So I just got this game for PS4, and I feel like I am missing something, especially with the praise I've read all around (not just on f13).

The controls seem extremely clumsy, I don't remember any assassins creed or batman game feeling this difficult to control.  The camera seems terrible so far and while I understand that we are in Mordor and everything should be doomish it seems extremely hard for me to pick out the Uruks from the scenery since everything is so freaking brown.

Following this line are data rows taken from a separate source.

-- ==== Sys2Proof/Machine/Blocks/Cyc.lean ====
section
/-! DEFINITION. State and payloads of the cyclic logic engine (08_cyclic_logic.md). -/

namespace Sys2Proof.Machine

/-- A Pedin BL instruction: opcode, area, operand (R207). -/
structure BlInstr where
  op : Nat
  area : Nat
  opnd : Nat
deriving DecidableEq, Repr

/-- Timer-table entry (R220); type 0 TON, 1 TOF, 2 TP. -/
structure TimerDef where
  t : Nat
  type : Nat
  pt : Nat
deriving DecidableEq, Repr

/-- Counter-table entry (R220). -/
structure CounterDef where
  c : Nat
  pv : Nat
  rv : Nat
deriving DecidableEq, Repr

/-- Edge-table entry (R220). -/
structure EdgeDef where
  id : Nat
  index : Nat
deriving DecidableEq, Repr

/-- A run of bits of the write or read set (R220). -/
structure BitRun where
  area : Nat
  first : Nat
  count : Nat
deriving DecidableEq, Repr

/-- Native-table entry (R220). -/
structure NativeDef where
  entry : Nat
  wcet : Nat
  stack : Nat
deriving DecidableEq, Repr

/-- A loaded image (R220). -/
structure Image where
  id : Nat
  prog : List BlInstr
  timers : List TimerDef
  counters : List CounterDef
  edges : List EdgeDef
  wset : List BitRun
  rset : List BitRun
  chans : List Nat
  natives : List NativeDef
  code : Bytes
  data : Bytes
  bss : Nat
deriving DecidableEq, Repr

/-- LOG_LOAD (R226); image is the octets read at ADDR, or received by continuation. -/
structure LogLoad where
  slot : Nat
  len : Nat
  addr : Nat
  image : Bytes
deriving DecidableEq, Repr

/-- LOG_ACTIVATE (R226). -/
structure LogActivate where
  task : Nat
  op : Nat
  cls : Nat
  blu : Nat
  slot : Nat
  tbsel : Nat
  zone : Nat
  flags : Nat
  pmul : Nat
  periodUs : Nat
  phaseUs : Nat
deriving DecidableEq, Repr

/-- What a native call did: it returned bit 0 of a0, its output staging and the task's data (R216, R218). -/
structure NativeRet where
  cr : Bool
  /-- output staging in write-set order -/
  out : List Bool
  data : Bytes
deriving DecidableEq, Repr

/-- State of one timer (R212). -/
structure TimerSt where
  running : Bool
  t0 : Int
  /-- IN at the previous execution -/
  inp : Bool
  q : Bool
deriving DecidableEq, Repr

/-- State of one counter (R214). -/
structure CounterSt where
  cv : Nat
  prev : Bool
deriving DecidableEq, Repr

/-- State of one EDR or EDF instruction (R215). -/
structure EdgeSt where
  mem : Bool
  pending : Bool
deriving DecidableEq, Repr

/-- A window of memory that the PMP opens to a native call (R217). -/
structure PmpWindow where
  addr : Nat
  size : Nat
  read : Bool
  write : Bool
  exec : Bool
deriving DecidableEq, Repr

/-- A native call at its entry (R216 to R218): block number, entry address, the registers the convention sets, and the memory it finds. -/
structure NativeCall where
  block : Nat
  pc : Nat
  a0 : Nat
  a1 : Nat
  sp : Nat
  frm : Nat
  fflags : Nat
  windows : List PmpWindow
  /-- the context -/
  ctx : Bytes
  /-- the output staging: current values of the write set -/
  out : Bytes
deriving DecidableEq, Repr

/-- A running cycle (R200). -/
structure Cycle where
  /-- scheduled start, ns on the task's base -/
  s : Int
  /-- instant at which the cycle became due, and at which it started -/
  due : Nat
  started : Nat
  /-- index K for a P task -/
  k : Nat
  pc : Nat
  cr : Bool
  /-- bracket stack: value and opcode of the open bracket, innermost first -/
  stack : List (Bool × Nat)
  /-- input image: key area × 2^22 + operand -/
  snap : Table Bool
  /-- pending edges of the snapshot, by instruction index (R215) -/
  edges : Table Bool
  /-- Q and M bits the cycle wrote, same keys -/
  writes : Table Bool
  /-- context FLAGS and the context's channels at the snapshot: value, quality and K of the latest final slot (R218) -/
  flags : Nat
  chans : List (Word × BitVec 16 × Nat)
  /-- a native call is running: block number, and its entry -/
  inCall : Option Nat
  call : Option NativeCall
  /-- END or RET has been reached -/
  ended : Bool
  aborted : Bool
deriving DecidableEq, Repr

/-- A pending on-line change (R224). -/
structure PendChange where
  slot : Nat
  reply : Option ReplyTo
  /-- origin of its records (R417) -/
  src : Nat
deriving DecidableEq, Repr

/-- One task (R199). -/
structure Task where
  cfg : LogActivate
  run : Option Cycle
  /-- a due cycle: scheduled start, due instant, K -/
  due : Option (Int × Nat × Nat)
  /-- steps of the base since the cycle in hand became due: its timers take s + adj for s (R206) -/
  adj : Int
  /-- B: served in the present round of its BLU (R201) -/
  turn : Bool
  /-- an L task's next scheduled start, ns on its base (R199) -/
  next : Int
  timers : Table TimerSt
  counters : Table CounterSt
  /-- key: instruction index -/
  edges : Table EdgeSt
  cycles : Word
  skip : Word
  warn : Word
  exec : Word
  execMax : Word
  lastNs : Word
  lastSec : Word
  ovrLast : Bool
  ovrNow : Bool
  aborted : Bool
  suspended : Bool
  first : Bool
  changed : Bool
  pend : Option PendChange
  /-- native task data: DATA then BSS (R217) -/
  data : Bytes
  /-- once-per-second limits: overrun (count since the last record), warnings, native aborts -/
  ovrLastEv : Option Nat
  ovrNew : Nat
  warnLastEv : Option Nat
  warnNew : Nat
  abortLastEv : Option Nat
deriving DecidableEq, Repr

/-- One force (R221). -/
structure Force where
  area : Nat
  opnd : Nat
  val : Bool
  /-- value in effect, none while no value is -/
  held : Option Bool
  /-- instant at which it was set -/
  since : Nat
deriving DecidableEq, Repr

/-- The CYC block. -/
structure Cyc where
  ctl : Nat
  q : BitVec 4160
  m : BitVec 65536
  v : BitVec 16384
  forces : List Force
  slots : Table Image
  tasks : Table Task
  ovrSeen : BitVec 64
  warnSeen : BitVec 64
  abortCnt : Word
  /-- busy intervals: BLU, from, to -/
  busy : List (Nat × Nat × Nat)
deriving DecidableEq, Repr

/-- The CYC block after a cold start (R205, R228). -/
def Cyc.reset : Cyc where
  ctl := 0x50
  q := 0#4160
  m := 0#65536
  v := 0#16384
  forces := []
  slots := []
  tasks := []
  ovrSeen := 0#64
  warnSeen := 0#64
  abortCnt := 0#32
  busy := []

end Sys2Proof.Machine
end

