-- ==== Sys2Proof/Syntax.lean ====
section
/-! DEFINITION. The commands and events of the module, one constructor per row of the opcode table (log entry 1). The first operand t of every one is the elapsed real time in ns at which it acts; e is the packet that carries a command (R370). -/

namespace Sys2Proof

open Sys2Proof.Machine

Trying to kill the first few captains I've attempted has been an episode in frustration as it's impossible to focus on one captain due to a swarm of bodyguards forcing me to counter them more than attack the captain himself.  Then when the captain is downed and I can use a finisher on him the combat always seems to push me out to a bodyguard that's 20 feet away instead of moving me towards the captain like I actually want.  Then when the captain is almost dead It's almost inevitable that I get aggroed by literally 2 more captain packs at the same time making the swarm of people I'm fighting up to 20 or so and I eventually die.  There are runes I had to leave all over the place because when I killed a captain I had to flee due to aggro packs.

Same thing inevitably happens on missions.  It tells me to assassinate this uruk with his 5 body guards, but the half the time I get aggro-ed by a captain pack who I didn't even notice that just happened to walk around the corner.

So I go around gaining intel on captains.   Captain X is apparently weak to range attacks, except I run out of elven shots before he dies so I either have to get in the middle of the swarm to fight him or he starts a retreat, which I have no desire to chase due to the likleyhood of me aggroing another captain pack.  Another captain is insta kill with stealth, yet he's surrounded by bodyguards so I'm not even sure how that's supposed to be possible.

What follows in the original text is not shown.